NESA wants you to know the t-formula (sometimes called the Weierstrass or half-angle substitution): set $t = \tan \frac{\theta}{2}$ and write $\sin \theta$ , $\cos \theta$ and $\tan \theta$ as rational functions of $t$ . This converts certain trig equations and integrals into algebraic ones.

The answer

The substitution

Let $t = \tan \frac{\theta}{2}$ . Then

\sin \theta = \frac{2 t}{1 + t^2}, \qquad \cos \theta = \frac{1 - t^2}{1 + t^2}, \qquad \tan \theta = \frac{2 t}{1 - t^2}.

These come from the double-angle identities and a right-triangle picture.

Derivation

Let $\phi = \frac{\theta}{2}$ , so $\theta = 2 \phi$ and $t = \tan \phi$ .

From the double-angle identities,

\sin 2 \phi = 2 \sin \phi \cos \phi.

Divide numerator and denominator by $\cos^2 \phi$ after multiplying by $\frac{\cos^2 \phi}{\cos^2 \phi}$ :

\sin 2 \phi = \frac{2 \sin \phi \cos \phi}{1} \cdot \frac{1/\cos^2 \phi}{\sec^2 \phi} = \frac{2 \tan \phi}{1 + \tan^2 \phi} = \frac{2 t}{1 + t^2}.

Similarly $\cos 2 \phi = \cos^2 \phi - \sin^2 \phi$ . Divide by $\cos^2 \phi$ on top and bottom:

\cos 2 \phi = \frac{1 - \tan^2 \phi}{1 + \tan^2 \phi} = \frac{1 - t^2}{1 + t^2}.

For tangent, $\tan 2 \phi = \frac{\sin 2 \phi}{\cos 2 \phi} = \frac{2 t}{1 - t^2}$ , valid when $1 - t^2 \neq 0$ .

When to use the t-formula

The t-formula is most useful for:

Equations of the form $a \sin \theta + b \cos \theta = c$ or $a \tan \theta + b = c \sin \theta + \dots$ where standard methods get stuck.
Integrals of rational functions of $\sin \theta$ and $\cos \theta$ .
Proving identities where every term can be rewritten in $t$ .

Limitations

The substitution $t = \tan \frac{\theta}{2}$ is undefined at $\theta = \pi + 2 n \pi$ (where $\cos \frac{\theta}{2} = 0$ ).

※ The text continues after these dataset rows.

/-- The line itself in DORMANT (R14, R154). -/
theorem State.quieted_fe_get (s : State) (mask : Byte) (l : Line) : (s.quieted mask).fe.get l =
    if (s.fe.get l).enabled then
      { s.fe.get l with guardHold := none, test := none, st := if edgeNamed mask l then .watch else .parked }
    else { s.fe.get l with guardHold := none } := by
  obtain ⟨hfe, -⟩ := s.quieted_frame mask
  rw [hfe, State.parkLines_fe_named, show (s.settleInFlight _).fe = s.fe from s.entryStart_fe]

/-- The RELEASE records of both lines in the order in which the queue takes them. -/
def inOrder (first : Line) (released : Line → List Record) : List Record := released first ++ released (otherLine first)

theorem inOrder_cases (first : Line) (released : Line → List Record) :
    inOrder first released = released .A ++ released .B ∨ inOrder first released = released .B ++ released .A := by
  cases first
  · exact .inl rfl
  · exact .inr rfl

/-- The RELEASE records of the memories, and what the queue makes of them. -/
theorem State.quieted_queue (s : State) (mask : Byte) : ∃ released : Line → List Record,
    (∀ l, MemoryGone s.entryStart (s.entryReceivers mask) l (released l)) ∧
    (s.quieted mask).rq = { (s.entryReceivers mask).rq with
      records := queueRecords (s.entryReceivers mask).rq.records (inOrder s.entryOrder.posts released) } ∧
    (s.quieted mask).irq = { (s.entryReceivers mask).irq with
      loss := (s.entryReceivers mask).irq.loss ||
        decide (16 - (s.entryReceivers mask).rq.records.length < (inOrder s.entryOrder.posts released).length) } := by
  obtain ⟨hstage, -, -⟩ := quietReceivers_done s.entryStart_quiet mask s.entryOrder
  have hgone : ∀ l, ∃ released, MemoryGone s.entryStart (s.entryReceivers mask) l released := fun l => by
    obtain ⟨-, -, -, hnone, -⟩ := s.entryStart.quietReceivers_quiet mask s.entryOrder l
    exact hstage.memoryGone hnone
  choose released hreleased using hgone
  obtain ⟨hrq, hirq⟩ := State.eachRequests_of_posts (s := s.entryReceivers mask) s.entryOrder.posts fun l => (hreleased l).posts
  exact ⟨released, hreleased, hrq, hirq⟩

/-- The state after ENTER DORMANT with edge mask `mask`. -/
def State.asleep (s : State) (mask : Byte) : State :=
  { s.quieted mask with
    cap := s.cap.enterDormant
    clock := { s.clock with remain := s.clock.tickAt - s.clock.now }
    pow := { s.pow with st := .dormant }
    win := { s.win with result := .ok }
    choices := s.choices + 5 }

theorem State.goDormant_setResult (s : State) (mask : Byte) : (s.goDormant mask).setResult .ok = s.asleep mask := by
  obtain ⟨-, -, hcap, hpow, hwin, -, hclock, -⟩ := s.quieted_frame mask
  rw [State.goDormant_eq, State.asleep, ← hcap, ← hpow, ← hwin, ← hclock]
  rfl

theorem State.quieted_receive (s : State) (mask : Byte) :
    (s.quieted mask).entries = (s.entryReceivers mask).entries ∧ (s.quieted mask).rep = (s.entryReceivers mask).rep := by
  rw [State.quieted_eq]
  simp [State.eachLine]

theorem State.entryStart_clock (s : State) : s.entryStart.clock = s.clock := by simp [State.entryStart]

theorem LetGo.plain {u v : State} {l : Line} {released : List Record} (h : LetGo u v l released) :
    ∀ r ∈ released, { r with referred := false } = r := by
  intro r hr
  obtain ⟨hnone, hsome⟩ := h
  cases hm : (u.rep.get l).memory with
  | none => simp [hnone hm] at hr
  | some m =>
    rcases hsome m hm with heq | ⟨heq, -⟩
    · rw [heq, releaseOf] at hr
      split at hr
      · rw [List.mem_singleton.mp hr]
      · cases hr
    · simp [heq] at hr

end

end Sys2Proof.Machine

open Sys2Proof Sys2Proof.Machine Sys2Proof.Safety

/-- Settles O47: the memories by `quietReceivers_done`, the bursts that are cut line by line, and the RELEASE records as the queue
takes them. -/
theorem enterDormantQuietsProcessor : Obligations.EnterDormantQuietsProcessor := by
  intro s hd hr answer
  refine ⟨fun harg => ?badArg, fun harg hbusy => ?busy, fun harg hst hj => ⟨State.settleInFlight_of_quiet, s.entryOrder.inFlight, ?_⟩⟩
  case badArg =>
    refine (congrArg Host.Outcome.next (s.command_awake _ hr hd)).trans ?_
    rw [State.enterDormant, if_pos harg]
    rfl
  case busy =>
    refine (congrArg Host.Outcome.next (s.command_awake _ hr hd)).trans ?_
    have hquiet : ¬ s.txQuiet = true := fun h => by
      obtain ⟨hst, hj⟩ := s.txQuiet_iff.mp h
      exact hbusy.elim (fun h => h hst) fun h => h hj
    rw [State.enterDormant, if_neg (Nat.not_lt.mpr harg), if_neg hquiet]
    rfl
  intro u cutShort aborted room
  obtain ⟨hstage, -, hidle⟩ := quietReceivers_done s.entryStart_quiet s.win.arg s.entryOrder
  obtain ⟨released, hreleased, hrq, hirq⟩ := s.quieted_queue s.win.arg
  obtain ⟨-, htx, -, -, -, hmem, -, hpending⟩ := s.quieted_frame s.win.arg
  obtain ⟨hentries, hrep⟩ := s.quieted_receive s.win.arg
  have hlength : (s.entryReceivers s.win.arg).rq.records.length = u.rq.records.length := by
    have h := congrArg List.length hstage.records
    rw [List.length_map, List.length_map] at h
    exact h
  have haborted : ∀ l, aborted l ↔ s.entryStart.abortsAt l := fun l => and_congr_left' (s.entryStart_cutsBurst l).symm
  have hasleep : (s.asleep s.win.arg).rq = (s.goDormant s.win.arg).rq := by
    rw [← State.goDormant_setResult]
    rfl
  rw [hlength] at hirq
  refine ⟨s.asleep s.win.arg, released, inOrder s.entryOrder.posts released,
    (exec_enterDormant_entered hd hr harg hst hj).trans (congrArg _ (s.goDormant_setResult _)), fun l => ?released, inOrder_cases _ _,
    rfl, rfl, rfl, fun l => ?line, ?records, fun hfits => ?fits, fun hlost => ?lost, ?held, ?watermark,
    fun l hfilling => Capture.enterDormant_of_filling hfilling, fun hnone => Capture.enterDormant_of_not_filling hnone, ?irq,
    fun hnone => ?entries, fun hnone => ?retired, ?grown, htx, hpending, fun a => by rw [State.asleep, hmem]⟩
  case released =>
    obtain ⟨hnone, hsome⟩ := (hreleased l).letGo
    refine ⟨hnone, fun m hm => ?_⟩
    have hrelease : releaseOf s.entryStart l m = releaseOf s l m := by rw [releaseOf, releaseOf, s.entryStart_clock]
    have hgone := hsome m hm
    rw [hrelease] at hgone
    show _ ∨ _ ∧ _ ∧ (s.quieted s.win.arg).entries[m.entry].st = .disabled
    rw [hentries]
    exact hgone
  case line =>
    have hdone := s.quieted_line s.win.arg l
    obtain ⟨⟨⟨hnotices, hout⟩, hrequests, -, hmemory, hopened⟩, hposts⟩ := s.quieted_quiet s.win.arg l
    have hcut : s.entryStart.cutsBurst l = true ↔ cutShort l := s.entryStart_cutsBurst l
    refine ⟨fun hoff => ?off, fun hon => ?on, hnotices, hout, fun hc => ?cut, fun hc => ?uncut,
      fun ha => hdone.aborted ((haborted l).mp ha), fun ha => hdone.spared fun h => ha ((haborted l).mpr h),
      hmemory, hopened, hposts, hrequests, fun m hm => ?cleared⟩
    case off => exact (s.quieted_fe_get _ l).trans (if_neg (by simp [FrontEnd.enabled, hoff]))
    case on =>
      refine ((s.quieted_fe_get _ l).trans (if_pos (by simp [FrontEnd.enabled, hon]))).trans ?_
      cases l <;> rfl
    case cut => exact (s.quieted_toCapture _ l).trans (by rw [if_pos (hcut.mpr hc)])
    case uncut => exact (s.quieted_toCapture _ l).trans (by rw [if_neg fun h => hc (hcut.mp h), List.append_nil])
    case cleared =>
      obtain ⟨hdue, hrefs⟩ := (hreleased l).cleared m hm
      show ((s.quieted s.win.arg).rep.get l).due = false ∧ ∀ r ∈ (s.quieted s.win.arg).rq.records, _
      rw [hrep, ← not_hasReference_iff, hrq]
      exact ⟨hdue, (queueRecords_any_refers _ _ l).trans hrefs⟩
  case records =>
    show (s.quieted s.win.arg).rq.records.map identity = _
    rw [hrq]
    dsimp only
    rw [queueRecords_identity, hlength, List.map_append, List.map_append]
    exact congrArg (· ++ _) hstage.records
  case fits =>
    show (s.quieted s.win.arg).rq.records.drop _ = _
    have hplain : (inOrder s.entryOrder.posts released).map (fun r => { r with referred := false }) = inOrder s.entryOrder.posts released :=
      (List.map_congr_left fun r hr => (List.mem_append.mp hr).elim ((hreleased _).letGo.plain r) ((hreleased _).letGo.plain r)).trans
        (List.map_id _)
    rw [hrq]
    dsimp only
    rw [queueRecords_of_room (by rwa [hlength]), hplain, ← hlength, List.drop_left]
  case lost =>
    show ∃ r, (s.quieted s.win.arg).rq.records.getLast? = some r ∧ _
    rw [hrq]
    exact queueRecords_loss (by rwa [hlength])
  case held => rw [hasleep, s.goDormant_held]
  case watermark => exact hasleep ▸ (watermark_kept s).goDormant _ rfl
  case irq =>
    have hretired : (s.asleep s.win.arg).irq.retired = (s.entryReceivers s.win.arg).irq.retired := by
      show (s.quieted s.win.arg).irq.retired = _
      rw [hirq]
    rw [hretired]
    refine hirq.trans ?_
    rw [show (s.entryReceivers s.win.arg).irq = _ from hstage.irq]
    rfl
  case entries =>
    obtain ⟨hkept, hkept'⟩ := hidle fun l hl => hnone l ((haborted l).mpr hl)
    show (s.quieted s.win.arg).entries = _ ∧ (s.quieted s.win.arg).irq.retired = _
    rw [hentries, hirq]
    exact ⟨hkept, show (s.entryReceivers s.win.arg).irq.retired = _ from congrArg InterruptUnit.retired hkept'⟩
  case retired =>
    show (s.quieted s.win.arg).irq.retired = _
    rw [hirq]
    exact hstage.retired.resolve_right fun ⟨n, hn⟩ => hnone n hn
  case grown => exact (recordsGrow_repeat s).entry.settleInFlight _ (.of_rq rfl)
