-- ==== Sys2Proof/WellFormed.lean ====
section
/-! DEFINITION. Which operand values an operation is stated for and its encoding admits; an operation outside them is no operation of the block (92 D46, log 5, log 30). -/

namespace Sys2Proof

/-- A number that a field of `k` bytes holds. -/
def fitsBytes (k v : Nat) : Bool := decide (v < 256 ^ k)

/-- An integer that 64 bits hold in two's complement. -/
def fitsInt64 (i : Int) : Bool := decide (-(2 ^ 63) ≤ i) && decide (i < 2 ^ 63)

/-- A rational whose numerator and denominator fit the layout of log 5. -/
def fitsRat (q : Rat) : Bool := fitsInt64 q.num && decide (q.den ≤ 2 ^ 64)

/-- A byte string whose length a 4-byte field holds. -/
def fitsString (s : List Byte) : Bool := fitsBytes 4 s.length

/-- An error number as log 5 lays it out. -/
def Errno.wf : Errno → Bool
  | .enxio => true
  | .enodev => true
  | .other n => fitsBytes 8 n

/-- A failure as log 5 lays it out. -/
def Failure.wf : Failure → Bool
  | .device e => e.wf
  | .shortRead expected got => fitsBytes 8 expected && fitsBytes 8 got
  | .shortWrite => true

/-- A transport error as log 5 lays it out, whether or not `Attempt` produces it (40_transport R204; DESIGN CHOICE, log 44). -/
def TransportError.wf : TransportError → Bool
  | .single f => f.wf
  | .retry f => f.wf

/-- A power state that `decode_ps` can give (10_state R28). -/
def PowerState.wf : PowerState → Bool
  | .off => true
  | .poweringOn => true
  | .operational => true
  | .operationalCoOp => true
  | .unnamed code => decide (4 ≤ code.toNat) && decide (code.toNat ≤ 12)
  | .standby => true
  | .unknown value => decide (14 ≤ value.toNat)

/-- A sample operand (42_power_fsm R303). -/
def Sample.wf : Sample → Bool
  | .ok s => s.pstate.wf
  | .err e => e.wf

/-- A configuration value that fits its layout. -/
def CfgValue.wf : CfgValue → Bool
  | .int v => fitsInt64 v
  | .rat v => fitsRat v
  | .text v => fitsString v

/-- A standby operand that fits its layout. -/
def StandbyArg.wf : StandbyArg → Bool
  | .delay d => fitsInt64 d
  | .datetime w => fitsRat w
  | .other t => fitsString t

/-- Well-formed operations: each operand in the range its rule and its encoding give it. -/
def Instr.wf : Instr → Bool
  | .rdreg _ n => decide (1 ≤ n) && decide (n ≤ 2 ^ 32)
  | .wrreg _ data => decide (1 ≤ data.length) && decide (data.length ≤ 2 ^ 32)
  | .rdHwver => true
  | .rdFwver => true
  | .rdDevid => true
  | .rdWdt => true
  | .wdArm => true
  | .wdFeed => true
  | .wdDisable => true
  | .rdPon => true
  | .wrPon v => fitsBytes 2 v
  | .rdVin => true
  | .rdVscap => true
  | .rdIin => true
  | .rdTmcu => true
  | .rdTpcb => true
  | .rdPstate => true
  | .rdUsb0 => true
  | .rdUsb1 => true
  | .rdUsb2 => true
  | .rdUsb3 => true
  | .wrUsb0 _ => true
  | .wrUsb1 _ => true
  | .wrUsb2 _ => true
  | .wrUsb3 _ => true
  | .wrShutdown => true
  | .wrStandby s => fitsBytes 4 s
  | .wrDfuStart n => decide (1 ≤ n) && decide (n ≤ Machine.maxImage)
  | .rdDfuStatus => true
  | .rdDfuBw => true
  | .wrDfuBlock i d => Machine.frameInRange i d
  | .wrDfuCommit => true
  | .wrDfuAbort => true
  | .rdu8 _ => true
  | .rdu16 _ => true
  | .rdu32 _ => true
  | .rdword _ => true
  | .wru8 _ v => fitsBytes 1 v
  | .wru16 _ v => fitsBytes 2 v
  | .wru32 _ v => fitsBytes 4 v
  | .readMeasurements => true
  | .getUsb p => fitsInt64 p
  | .setUsb p _ => fitsInt64 p
  | .requestShutdown => true
  | .requestStandby s => fitsBytes 4 s
  | .tick => true
  | .fsmStep r now => r.wf && fitsBytes 8 now
  | .shutdownSeq => true
  | .exitSeq _ => true
  | .startup => true
  | .crc32 s => fitsString s
  | .frame i d => Machine.frameInRange i d
  | .partition image => decide (1 ≤ image.length) && decide (image.length ≤ Machine.maxImage)
  | .dfuUpload image => fitsString image
  | .dfuPrewait i => fitsBytes 4 i
  | .dfuSend i => fitsBytes 4 i
  | .dfuDrain b => fitsBytes 4 b
  | .dfuCommitSeq => true
  | .dfuAbortSeq => true
  | .cSnapshot => true
  | .cGetConfig none => true
  | .cGetConfig (some key) => fitsString key
  | .cSetConfig key value => fitsString key && value.wf
  | .cGetUsb p => fitsInt64 p
  | .cSetUsb p _ => fitsInt64 p
  | .cShutdown => true
  | .cStandby arg => arg.wf
  | .cUpload image => fitsString image

end Sys2Proof
end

Always check whether $\theta = \pi + 2 n \pi$ is a solution to the original equation; the t-formula may miss it.

Algebraic conversion

To solve $a \sin \theta + b \cos \theta = c$ with t-formula:

a \cdot \frac{2 t}{1 + t^2} + b \cdot \frac{1 - t^2}{1 + t^2} = c.

Multiply through by $1 + t^2$ :

2 a t + b (1 - t^2) = c (1 + t^2).

Rearrange to a quadratic in $t$ :

(b + c) t^2 - 2 a t + (c - b) = 0.

Solve for $t$ , then recover $\theta$ via $\theta = 2 \arctan t$ .

Worked example

Solve a sinusoidal equation

Solve $\sin \theta + 2 \cos \theta = 1$ for $\theta \in [0, 2 \pi)$ .

t-formula gives

\frac{2 t}{1 + t^2} + 2 \cdot \frac{1 - t^2}{1 + t^2} = 1.

Multiply through by $1 + t^2$ : $2 t + 2(1 - t^2) = 1 + t^2$ .

$2 t + 2 - 2 t^2 = 1 + t^2$ , so $3 t^2 - 2 t - 1 = 0$ .

Factor: $(3 t + 1)(t - 1) = 0$ , so $t = -\frac{1}{3}$ or $t = 1$ .

$\theta = 2 \arctan(-\frac{1}{3}) = -2 \arctan \frac{1}{3} \approx -0.6435$ rad, plus the period.

Or $\theta = 2 \arctan 1 = \frac{\pi}{2}$ .

Adjust to $[0, 2 \pi)$ and check $\theta = \pi$ separately (where t-formula is undefined; substitute: $\sin \pi + 2 \cos \pi = 0 + 2(-1) = -2 \neq 1$ , so $\theta = \pi$ is not a solution).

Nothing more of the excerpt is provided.